While the topic is a touchy one, most of the loudest critical voices on the issue come from within the community. Haart’s use of the show to spotlight the issue – and oversimplify some of its complexities – as another example of “archaic Jewish laws” is likely to ruffle some feathers.
In contrast to Julia and Scaglia’s messy split, Batsheva and her ex-husband, Ben Weinstein, appear to have reached an amicable decision to part ways. In the show, Batsheva says the pair got married while they were both young and religious, but grew apart in their views on observance.
“We just got married at 19, we both went from ultra-religious to Modern Orthodox, and then at 28 we both wanted different futures — his vision was to have a Modern Orthodox family and to keep full Shabbat and to eat full kosher – and that’s just not what I want,” she said.

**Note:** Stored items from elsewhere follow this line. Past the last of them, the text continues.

-- ==== Sys2Proof/Certificates/Slice0/Obligations.lean ====
section
/-! DEFINITION. The statements for the provers. `issuing i n s = some c` says that nothing holds instruction i back at s and that c is
what its meaning is given; `Completes` that exec answers a next state, and what it leaves. -/

open Sys2Proof Sys2Proof.Machine Sys2Proof.Safety

/-! ## Integer and logic instructions (format V and I) -/

/-- R101, R102, R52, R53: the element results of the arithmetic majors 0x01 to 0x09, modulo 2^n, with DZ in the exceptional divisions; every register,
predicate and flag else, and every byte of memory, is unchanged (`After`). -/
def Obligations.IntegerArithmeticResults : Prop := ∀ (ty : ETy) (f : VF),
  Elementwise2 (.iadd ty f) ty f .raw none none .add (fun x y r e => r = (x + y) % 2 ^ ty.bits ∧ e = 0) ∧
  Elementwise2 (.isub ty f) ty f .raw none none .sub (fun x y r e => (r : Int) = ((x : Int) - y) % 2 ^ ty.bits ∧ e = 0) ∧
  (f.c = 0 → Elementwise2 (.imul ty f) ty f .raw none none .mul fun x y r e => r = x * y % 2 ^ ty.bits ∧ e = 0) ∧
  (f.c = 1 → Elementwise2 (.imul ty f) ty f .raw none none .plain fun x y r e =>
    (r : Int) = intOf ty x * intOf ty y / 2 ^ ty.bits % 2 ^ ty.bits ∧ e = 0) ∧
  (f.c = 2 → ∀ s c, ready (.imul ty f) (vNames f true 2) f s c [(c.srcA f ty, none), (c.srcB f ty, none)] → ∃ v,
    WritesRow (.imul ty f) s c f.d .raw (c.shapeOf .plain [c.srcA f ty, c.srcB f ty]) v ∧
    ∀ l ∈ c.act, ∀ q < ty.count / 2,
      (elem (2 * ty.bits) q (v l) : Int) = intOf ty (elA c f ty l q) * intOf ty (elB c f ty l q) % 2 ^ (2 * ty.bits)) ∧
  Elementwise3 (.imad ty f) ty f .raw none (fun x y z r e => r = (x * y + z) % 2 ^ ty.bits ∧ e = 0) ∧
  Elementwise2 (.idiv ty f) ty f .raw none none .plain (fun x y r e =>
    if intOf ty y = 0 then r = 2 ^ ty.bits - 1 ∧ e = flDZ
    else if ty.isI = true ∧ intOf ty x = intMin ty ∧ intOf ty y = -1 then intOf ty r = intMin ty ∧ e = flDZ
    else intOf ty r = (intOf ty x).tdiv (intOf ty y) ∧ e = 0) (late := true) ∧
  Elementwise2 (.irem ty f) ty f .raw none none .plain (fun x y r e =>
    if intOf ty y = 0 then r = x ∧ e = flDZ
    else if ty.isI = true ∧ intOf ty x = intMin ty ∧ intOf ty y = -1 then r = 0 ∧ e = flDZ
    else intOf ty r = (intOf ty x).tmod (intOf ty y) ∧ e = 0) (late := true) ∧
  Elementwise2 (.imin ty f) ty f .raw none none .plain (fun x y r e => intOf ty r = min (intOf ty x) (intOf ty y) ∧ e = 0) ∧
  Elementwise2 (.imax ty f) ty f .raw none none .plain (fun x y r e => intOf ty r = max (intOf ty x) (intOf ty y) ∧ e = 0) ∧
  Elementwise2 (.iabsd ty f) ty f .raw none none .plain (fun x y r e => r = (intOf ty x - intOf ty y).natAbs ∧ e = 0)

/-- R103: shift counts are bits [7:0] of the element of b; a count of n or more gives 0, or n copies of the sign; rot takes it modulo n. -/
def Obligations.ShiftResults : Prop := ∀ (ty : ETy) (f : VF),
  Elementwise2 (.shl ty f) ty f .raw none none .plain (fun x y r e => e = 0 ∧
    r = if ty.bits ≤ y % 256 then 0 else x * 2 ^ (y % 256) % 2 ^ ty.bits) ∧
  Elementwise2 (.shr ty f) ty f .raw none none .plain (fun x y r e => e = 0 ∧
    r = if ty.bits ≤ y % 256 then 0 else x / 2 ^ (y % 256)) ∧
  Elementwise2 (.sar ty f) ty f .raw none none .plain (fun x y r e => e = 0 ∧
    sext ty.bits r = if ty.bits ≤ y % 256 then (if sext ty.bits x < 0 then -1 else 0) else sext ty.bits x / 2 ^ (y % 256)) ∧
  Elementwise2 (.rot ty f) ty f .raw none none .plain (fun x y r e => e = 0 ∧
    ∀ k < ty.bits, r.testBit ((k + y % 256) % ty.bits) = x.testBit k)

“And I realized that for a little while, I was just doing everything out of respect for him. I’m not really religious anymore, I don’t want to raise a family that way… why should I ask him to change what he wants, because I wouldn’t want him to ask me to change either.”
While both Batsheva and Shlomo appear to have moved further away from the religious observance they still held in season one, the youngest family member, Aron, looks to be moving in the opposite direction.
At the end of season one, Aron – who splits his time between his parents – appeared to be embracing his new gender-integrated Modern Orthodox high school in New Jersey. But now he is shifting toward a more observant lifestyle and wants to switch to a full-time yeshiva that focuses largely on Jewish studies and offers only minimal secular education.
Haart is unsurprisingly adamantly set against any such move.
“I want him to have a 21st-century education, and he’s just not gonna get in yeshiva, that’s just a fact,” she said. Haart noted that by next year, once Aron is 17, she would no longer stand in the way of his choice. “I just want him to have the tools. That’s all. I don’t want to force him. I don’t want to change the path of his life. I want him to have the tools.”
In some of the show’s most poignant scenes, Aron argues passionately that his Jewish observance is what brings him joy in life, and that his goal is to become a rebbe, or teacher of Jewish studies, a path which does not require any secular education.
Haart said she will support Aron no matter what he pursues, and she simply wants him to have a range of options available.
“If he doesn’t have a college degree, if he doesn’t have an education, it’s going to make it very difficult to have any jobs other than being a rebbe,” she said. “That’s what I’m trying to avoid. I want him to have options. Nothing more than that.”